I don’t understand… Can you speak human words? OK, SQL is a language for adding, deleting, modifying and querying data tables or data in a database.

What is a database? “Database is” a warehouse that organizes, stores and manages data according to data structure “. Is a long-term storage in the computer, organized, shareable, unified management of a large number of data collection. Human talk is a warehouse that stores data according to a certain organizational structure. Our common Oracle, MySQL and SQL server are all databases, but some are commercial databases and some are open source and free.

Second question, why do you need to learn SQL for data analysis?

In fact, after understanding the relationship between database and SQL, this problem is nonsense. A skillful woman cannot make bricks without straw. The first step of data analysis must be to have data. Where does the data come from? It must be extracted from the database. SQL is such a convenient and universal data retrieval tool, because the SQL syntax of almost all databases is similar. Even now, the syntax of hive SQL used in big data analysis is 99% the same as SQL, so learning SQL basically mastered the data retrieval methods of all databases.

The third question is how to learn SQL?

Do you think SQL is just a simple data retrieval tool and you can pull the data out of the database?

1. SQL can not only get data, but also provide rich functions, which can do data processing such as data cleaning and conversion. Moreover, SQL can easily sum, count, de count, average and other operations on data in different dimensions like excel pivot table, so as to analyze the data. All this can be realized in just a few lines of SQL code.

2. If there are a lot of complex data, which are stored in different sheets like excel and need to be summarized and analyzed, how to deal with it? The strength of SQL is that it can easily connect different data according to a certain association. This association can be inner join (find the intersection of two tables), left join (intersection and left table all), right join (right join intersection and right table all), and full join outer join (find the Union of two tables), Various data connections can be realized through different association conditions, and finally the connected data can be analyzed.
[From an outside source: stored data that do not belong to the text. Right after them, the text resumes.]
-- ==== Sys2Proof/Machine/Operands.lean ====
section
/-!
DEFINITION. Operand forms: levels of the tree, scratchpad and peer addresses, translation, effective
addresses of form M, and active lanes.
-/

namespace Sys2Proof.Machine

/-- What a check says: a value, or a cause with its EADDR and DETAIL (R218). -/
inductive Judged (α : Type) where
  | ok (a : α)
  | bad (cause : Byte) (eaddr : Word64) (detail : BitVec 32)
  deriving DecidableEq, Repr

/-! ## Levels (R84, R88, R95, R96) -/

/-- The context level: the deepest level with PHYS at context or above (R84). -/
def Tree.cl (t : Tree) : Nat := (t.phys.takeWhile (2 ≤ ·)).length - 1

/-- F(k). -/
def Tree.fanAt (t : Tree) (k : Nat) : Nat := t.fan.getD k 1

/-- PHYS(k). -/
def Tree.physAt (t : Tree) (k : Nat) : Nat := t.phys.getD k 0

/-- SIZE(l): the contexts under one node of level l (R88). -/
def Tree.size (t : Tree) (l : Nat) : Nat :=
  ((t.fan.take (t.cl + 1)).drop (l + 1)).foldl (· * ·) 1

/-- Mixed radix over coordinates and fan-outs, the first most significant (R88). -/
def mixedRadix : List Nat → List Nat → Nat
  | cs, fs => (cs.zip fs).foldl (fun r (c, f) => r * f + c) 0

/-- RANK(l) of a context with these coordinates (R88). -/
def Tree.rank (t : Tree) (coords : List Nat) (l : Nat) : Nat :=
  mixedRadix ((coords.take (t.cl + 1)).drop (l + 1)) ((t.fan.take (t.cl + 1)).drop (l + 1))

/-- The linear index of the context's node of level l (R88). -/
def Tree.node (t : Tree) (coords : List Nat) (l : Nat) : Nat :=
  mixedRadix ((coords.take (l + 1)).drop 1) ((t.fan.take (l + 1)).drop 1)

/-- Whether a level code is one an operation accepts (R95, R96). -/
def Tree.levelOk (t : Tree) (code : BitVec 6) (sys : Bool) : Bool :=
  (code.toNat < 32 && code.toNat < t.phys.length && code.toNat ≤ t.cl) || (sys && code == 63)

/-- LEVEL, with the offending code (R96). -/
def State.trapLevel (s : State) (code : BitVec 6) : State := s.trap cLEVEL 0 (code.setWidth 32)

/-! ## Scratchpad addresses (R127, R128) -/

/-- The core and offset that a scratchpad address of the issuing context reaches, or its PERM reason
(R128, R343). -/
def State.spadTarget (s : State) (a : Word64) : Judged (Nat × Nat) :=
  if s.launch.info.profile then
    if a.toNat < 4 * spadSize then
      let core := 4 * podOf s.coreIx + a.toNat / spadSize
      if (s.coreAt core).holds s.ctx.bind.lslot then .ok (core, a.toNat % spadSize)
      else .bad cPERM a 4
    else .bad cPERM a 3
  else if a.toNat < spadSize then .ok (s.coreIx, a.toNat)
  else .bad cPERM a 3

/-- The first bytes of the further cores of a pod that a range reaches. -/
def spadBorders (a n : Nat) : List Nat :=
  [spadSize, 2 * spadSize, 3 * spadSize].filter fun b => a < b && b + 1 < a + n

/-- Whether every one of `n` bytes lies in the context's space; the reason of the first that does not otherwise. It
is enough to ask of the first byte, the last, and the first of every core between them. -/
def State.spadSpan (s : State) (a : Word64) (n : Nat) : Judged (Nat × Nat) :=
  match s.spadTarget a with
  | .bad c _ d => .bad c a d
  | .ok x =>
    let inner := (spadBorders a.toNat n).map fun b => s.spadTarget (BitVec.ofNat 64 b)
    match (inner ++ [s.spadTarget (a + BitVec.ofNat 64 (n - 1))]).find? fun j =>
        match j with
        | .bad _ _ _ => true
        | .ok _ => false with
    | some (.bad c _ d) => .bad c a d
    | _ => .ok x

/-- Bytes cut where a core's part of the pod space ends (R128): each piece's address and bytes. -/
def spadCut : Nat → Nat → List Byte → List (Nat × List Byte)
  | 0, a, data => [(a, data)]
  | k + 1, a, data =>
    let n := spadSize - a % spadSize
    if data.length ≤ n then [(a, data)] else (a, data.take n) :: spadCut k (a + n) (data.drop n)

/-- The pieces of some bytes at an address of the context's space: core, offset and bytes of each. -/
def State.spadPieces (s : State) (a : Word64) (data : List Byte) : List (Nat × Nat × List Byte) :=
  (spadCut 4 a.toNat data).filterMap fun (x, d) =>
    match s.spadTarget (BitVec.ofNat 64 x) with
    | .ok (core, off) => some (core, off, d)
    | .bad _ _ _ => none

/-- A byte of the context's scratchpad space; 0 outside it. -/
def State.spadByte (s : State) (a : Nat) : Byte :=
  match s.spadTarget (BitVec.ofNat 64 a) with
  | .ok (core, off) => memRead (s.coreAt core).spad off
  | .bad _ _ _ => 0

/-- Bytes of the context's scratchpad space. -/
def State.spadBytes (s : State) (a n : Nat) : List Byte :=
  (List.range n).map fun i => s.spadByte (a + i)

/-! ## Peer addresses (R130, R131, R344) -/

/-- Where a peer address leads: a core of this module, or another module. -/
inductive PeerTarget
  | here (core : Nat)
  | there (modId : Nat)
  deriving DecidableEq, Repr

/-- The ADDR of a flit that carries an access to a core of another module, whose layout the specification does not
give: bit 55 with die, physical pod and core of a window above the offset, or bit 54 with LEVEL (bits 48:44) and RANK
(bits 43:20) of a logical address above it (log entry 99). -/
def peerFlit (addr : Word64) (off : Nat) : Nat :=
  if bits addr 62 2 = 2 then 2 ^ 55 + bits addr 36 10 * 2 ^ 36 + off
  else 2 ^ 54 + bits addr 56 5 * 2 ^ 44 + bits addr 32 24 * 2 ^ 20 + off

/-! ### The members of a launch group (R93) -/

/-- A unit: its physical level and its index. -/
abbrev Unit_ := Nat × Nat

/-- The highest module-bound level. -/
def Tree.moduleLevel (t : Tree) : Option Nat := t.phys.findIdx? (· == 6)

/-- The units of a level at module or above that lie in another: rack, node ids, module ids. -/
def upperUnits (members : List Nat) (phys : Nat) (u : Unit_) : List Unit_ :=
  let mine := (List.range 144).filter fun m =>
    members.contains m && (u.1 == 8 || (u.1 == 7 && m / 4 == u.2) || (u.1 == 6 && m == u.2))
  match phys with
  | 6 => mine.map fun m => (6, m)
  | 7 => ((List.range 36).filter fun n => mine.any fun m => m / 4 == n).map fun n => (7, n)
  | _ => [(8, 0)]

/-- The placement of the nodes at module or above: the module and coordinates of each node of level `h`. -/
def placeUpper (t : Tree) (members : List Nat) (h : Nat) :
    Nat → Nat → Unit_ → List Nat → Option (List (Nat × List Nat))
  | 0, _, _, _ => none
  | fuel + 1, k, u, cs =>
    if k = h then some [(u.2, cs)]
    else
      let packs := t.physAt (k + 1) == t.physAt k
      ((List.range (t.fanAt (k + 1))).foldl
        (fun (acc : Option (List (Nat × List Nat) × List Unit_)) j =>
          match acc with
          | none => none
          | some (done, used) =>
            let cand := if packs then [u]
              else (upperUnits members (t.physAt (k + 1)) u).filter fun v => !used.contains v
            cand.findSome? fun v =>
              (placeUpper t members h fuel (k + 1) v (cs ++ [j])).map fun m => (done ++ m, v :: used))
        (some ([], []))).map Prod.fst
3. From the above two points of view, there seems to be no difference between SQL and excel in function? Excel can also do data cleaning, PivotTable can also do aggregation operations such as summation and counting, and Excel’s power pivot can also realize the connection between multiple tables. In fact, in addition to the above functions, SQL also provides a very powerful function: window function. What’s the use of window function? If we want to calculate the ranking of each person under a specific group, the year-on-year and month on month sales, and the cumulative sales up to the end of each day, these problems often encountered in data analysis and can not be well solved by the basic SQL statements, the window function shows its power. Therefore, the window function is also an important standard to judge whether you are a basic SQL player or a high-level player. It is also one of the most favorite contents in the data analysis interview.

So for students who want to do data analysis, how can they quickly and efficiently master SQL, a sharp tool for data analysis? According to the previous introduction, you can follow this learning path to improve your SQL level:

[data analysis tool] basic SQL syntax

1. Basic syntax of SQL: first, be familiar with the basic syntax of SQL. For data analysis, focus on data query select, including: how to use where for data filtering, skillfully use arithmetic operator (+ – * /) and logical operator (and / or / not) for field calculation and condition filtering, and use aggregate functions such as sum, count and AVG in combination with group by for summary analysis under different dimensions, How to filter the aggregated results with having clause and sort the final query results with order by. The most important point in this part is to clarify the difference between the execution order of SQL statements and the writing order, which is very helpful to understand the execution process of SQL. As the first article in the SQL series, we will focus on it in this article.

2. Common functions of SQL: on the basis of mastering the basic syntax of SQL, we should master some functions commonly used in data analysis, including but not limited to date functions, string functions, numerical operation functions, etc. Skilled use of these functions can help us do data cleaning, conversion and other data processing work efficiently. We will focus on this part in the second part of the SQL series.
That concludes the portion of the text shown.